Byers Helen K, Cipriano Rocco C, Gudkovs Nicholas, Cranel Mark St J
Australian Animal Health Laboratory, CSIRO Livestock Industries, Geelong, VIC.
Dis Aquat Organ. 2002 May 10;49(2):139-44. doi: 10.3354/dao049139.

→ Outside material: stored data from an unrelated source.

/-- The servo takes a state; the course's worst quality so far follows (R41). -/
def setServo (v : Servo) (s : State) : State :=
  let s1 := s.modQuo fun q => { q with servo := v }
  s1.modQuo fun q => { q with worst := max q.worst (servoQuality s1) }

/-- R38, R43: entry to HOLDOVER. -/
def enterHoldover (s : State) : State :=
  raise Src.timeHoldover 0 []
    (setServo .holdover (s.modQuo fun q => { q with holdStart := nowCourse s, holdOffset := (qdom s q.active).offset, holdExpired := false }))

/-- R38, R45: what the loss of the active domain does to the servo. -/
def servoOnActiveLoss (s : State) : State :=
  match s.quo.servo with
  | .acquire => setServo .free s
  | .locked =>
    if !s.quo.xoOk && !((qdom s (otherDom s.quo.active)).phase == .locked) then setServo .free s else enterHoldover s
  | _ => s

/-- R45: without a good oscillator a holdover in which no domain is LOCKED any more ends FREE. -/
def holdoverLost (s : State) : State :=
  if s.quo.servo == .holdover && !s.quo.xoOk && !((qdom s 0).phase == .locked) && !((qdom s 1).phase == .locked) then setServo .free s else s

/-- R37, R38, R52: a LOCKED or TRACKING domain goes to LOST with a cause; both have been lost in this course where the other one was, whatever it does
by now. -/
def loseDomain (d : Fin 2) (cause : Nat) (s : State) : State :=
  if domTracked s d then
    let c := nowCourse s
    let s := modDom d (fun q => { q with phase := .lost, lostCause := cause, lostCourse := c, phaseRun := 0 }) s
    let s := event .quoEvt 0 (18 + d.val) s
    let s := raise Src.timeDomainLost d.val [w32 d.val, w32 cause] s
    let s := if cause = 6 then raise Src.timeFreqRange 0 [] s else s
    let o := qdom s (otherDom d)
    let s := if o.lostCause ≠ 0 ∧ o.lostCourse = c then s.modQuo fun q => { q with bothLost := true } else s
    holdoverLost (if d = s.quo.active then servoOnActiveLoss s else s)
  else s

/-- R35: a domain enters ALIGNING. -/
def enterAligning (d : Fin 2) (signal : Bool) (s : State) : State :=
  modDom d (fun q => { q with phase := .aligning, aligned := signal, announced := false, phaseRun := 0 }) s

/-! ### Events of a link -/

/-- R35: signal detected. The receiver is taken to hold BT-frame alignment from here until signal or framing is lost. A domain that is in ALIGNING
stays in it: only the count of valid frames begins anew. -/
def signalDetect (d : Fin 2) (s : State) : State :=
  if domOn s (48 + d.val) then
    match (qdom s d).phase with
    | .lost => enterAligning d true s
    | .aligning => modDom d (fun q => { q with aligned := true }) s
    | _ => s
  else s

/-- R35: 1,024 consecutive valid BT frames counted. -/
def alignCountDone (d : Fin 2) (s : State) : State :=
  if linkReceives s d && (qdom s d).phase == .aligning then modDom d (fun q => { q with phase := .tracking, phaseRun := 0 }) s else s

/-- R37 cause 1; in ALIGNING the count restarts (R35). -/
def lossOfSignal (d : Fin 2) (s : State) : State := modDom d (fun q => { q with aligned := false }) (loseDomain d 1 s)

/-- R37 cause 2: alignment is no longer held (R32). -/
def framingLoss (d : Fin 2) (s : State) : State := modDom d (fun q => { q with aligned := false }) (loseDomain d 2 s)

/-- R37 cause 3: no Sync for the time that LOG_SYNC sets. -/
def syncTimeout (d : Fin 2) (s : State) : State := loseDomain d 3 s

/-- R37 cause 6: the recovered frequency lies outside its range. In ALIGNING it restarts the count, which the block does not hold (R35). -/
def freqRange (d : Fin 2) (s : State) : State := loseDomain d 6 s

/-- R37 cause 4: only an Announce accepted since ALIGNING starts the timer. -/
def announceTimeout (d : Fin 2) (s : State) : State := if (qdom s d).announced then loseDomain d 4 s else s

/-- R37 cause 8: more than 4,096 BT since the last type 0x02 message accepted. -/
def btCountTimeout (d : Fin 2) (s : State) : State :=
  match (qdom s d).lastCount with
  | some (_, g) => if nowGbt s - g > 4096 then loseDomain d 8 s else s
  | none => s

/-- R46, R37 cause 7: a domain BT count, checked against the BT edges counted since the last one, and in LOCKED against the offset. -/
def domainBtCount (d : Fin 2) (n edges : Nat) (s : State) : State :=
  if linkReceives s d then
    let q := qdom s d
    let edgesOk := match q.lastCount with
      | some (c, _) => (c + edges) % 2 ^ 64 == n % 2 ^ 64
      | none => true
    let offsetOk := !(q.phase == .locked && q.offsetValid) || BitVec.ofNat 64 n - BitVec.ofNat 64 (nowGbt s) == q.offset
    let s1 := modDom d (fun q => { q with lastCount := some (n % 2 ^ 64, nowGbt s) }) s
    if edgesOk && offsetOk then s1 else loseDomain d 7 s1
  else s

/-- R32: a discarded message is counted and raises TIME_MSG_BAD. -/
def msgBad (d : Fin 2) (s : State) : State :=
  if linkReceives s d then raise Src.timeMsgBad 0 [] (modDom d (fun q => { q with badMsg := min 15 (q.badMsg + 1) }) s) else s

/-! ### IEEE 1588 (R33, R34). The arithmetic of offset and mean path delay is the standard's end-to-end mechanism. -/

/-- A message of the domain number that QUO_DOM_CFG accepts. -/
def ptpForUs (s : State) (d : Fin 2) (n : BitVec 8) : Bool :=
  linkReceives s d && decide (n.toNat = fld (cell s .quoDomCfg d.val) 7 0)

/-- delayAsymmetry of a domain, 2⁻¹⁶ ns (R34). -/
def domAsym (s : State) (d : Fin 2) : Int := signed 32 (cell s .quoDomAsym d.val).toNat

/-- The offset of a Sync after delay compensation. -/
def syncOffset (s : State) (d : Fin 2) (r : SyncRec) : Int :=
  r.received - r.origin - r.correction - (qdom s d).pathDelay - domAsym s d

/-- A completed Sync: its offset is judged against ±1 ns (R36) and against ±QUO_SWITCH_MAX × 100 (R37 cause 5). -/
def takeSync (d : Fin 2) (r : SyncRec) (s : State) : State :=
  let off := syncOffset s d r
  let good := (qdom s d).exchangeDone && decide (off.natAbs ≤ 65536)
  let bad := (qdom s d).exchangeDone && decide (off.natAbs > (cell s .quoSwitchMax).toNat * 100)
  let s1 := modDom d (fun q => { q with
    lastSync := some r, twoStepWait := none
    goodSyncs := if good then q.goodSyncs + 1 else 0
    badSyncs := if bad then q.badSyncs + 1 else 0 }) s
  if (qdom s1 d).badSyncs ≥ 3 then loseDomain d 5 s1 else s1

/-- R34: a Sync; a two-step one waits for its Follow_Up. -/
def ptpSync (d : Fin 2) (m : PtpSync) (s : State) : State :=
  if ptpForUs s d m.domainNumber then
    let r : SyncRec := ⟨m.sequenceId.toNat, timeUnits m.received, timeUnits m.origin, m.correction.toInt⟩
    let s1 := modDom d (fun q => { q with syncCount := (q.syncCount + 1) % 65536, twoStep := m.twoStep }) s
    if m.twoStep then modDom d (fun q => { q with twoStepWait := some r }) s1 else takeSync d r s1
  else s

Two Aeromonas salmonicida-specific polymerase chain reaction (PCR) tests and 1 A. salmonicida subsp. salmonicida-specific PCR test were used to screen salmonid populations that were either overtly or covertly infected with A. salmonicida subsp. salmonicida. It was demonstrated that these PCR assays could be used to replace the biochemical testing currently employed to confirm the identity of A. salmonicida isolates cultured from infected fish. The AP and PAAS PCR assays were also capable of direct detection of A. salmonicida in overtly infected fish, with mucus, gill and kidney samples most likely to yield a positive result. Culture was a more reliable method for the direct detection of A. salmonicida in covertly infected salmonids than was the direct PCR testing of tissue samples, with the AP and PAAS PCRs having a lower detection limit (LDL) of approximately 4 x 10(5) colony-forming units (CFU) g(-1) sample.
使用两种杀鲑气单胞菌特异性聚合酶链反应(PCR)检测和1种杀鲑气单胞菌杀鲑亚种特异性PCR检测,对明显或隐匿感染杀鲑气单胞菌杀鲑亚种的鲑科鱼类种群进行筛查。结果表明,这些PCR检测方法可用于替代目前用于确认从感染鱼类中培养出的杀鲑气单胞菌分离株身份的生化检测。AP和PAAS PCR检测还能够直接检测明显感染的鱼类中的杀鲑气单胞菌,黏液、鳃和肾脏样本最有可能得出阳性结果。对于隐匿感染的鲑科鱼类,培养法比组织样本的直接PCR检测法更可靠地直接检测杀鲑气单胞菌,AP和PAAS PCR的检测下限(LDL)约为4×10⁵菌落形成单位(CFU)g⁻¹样本。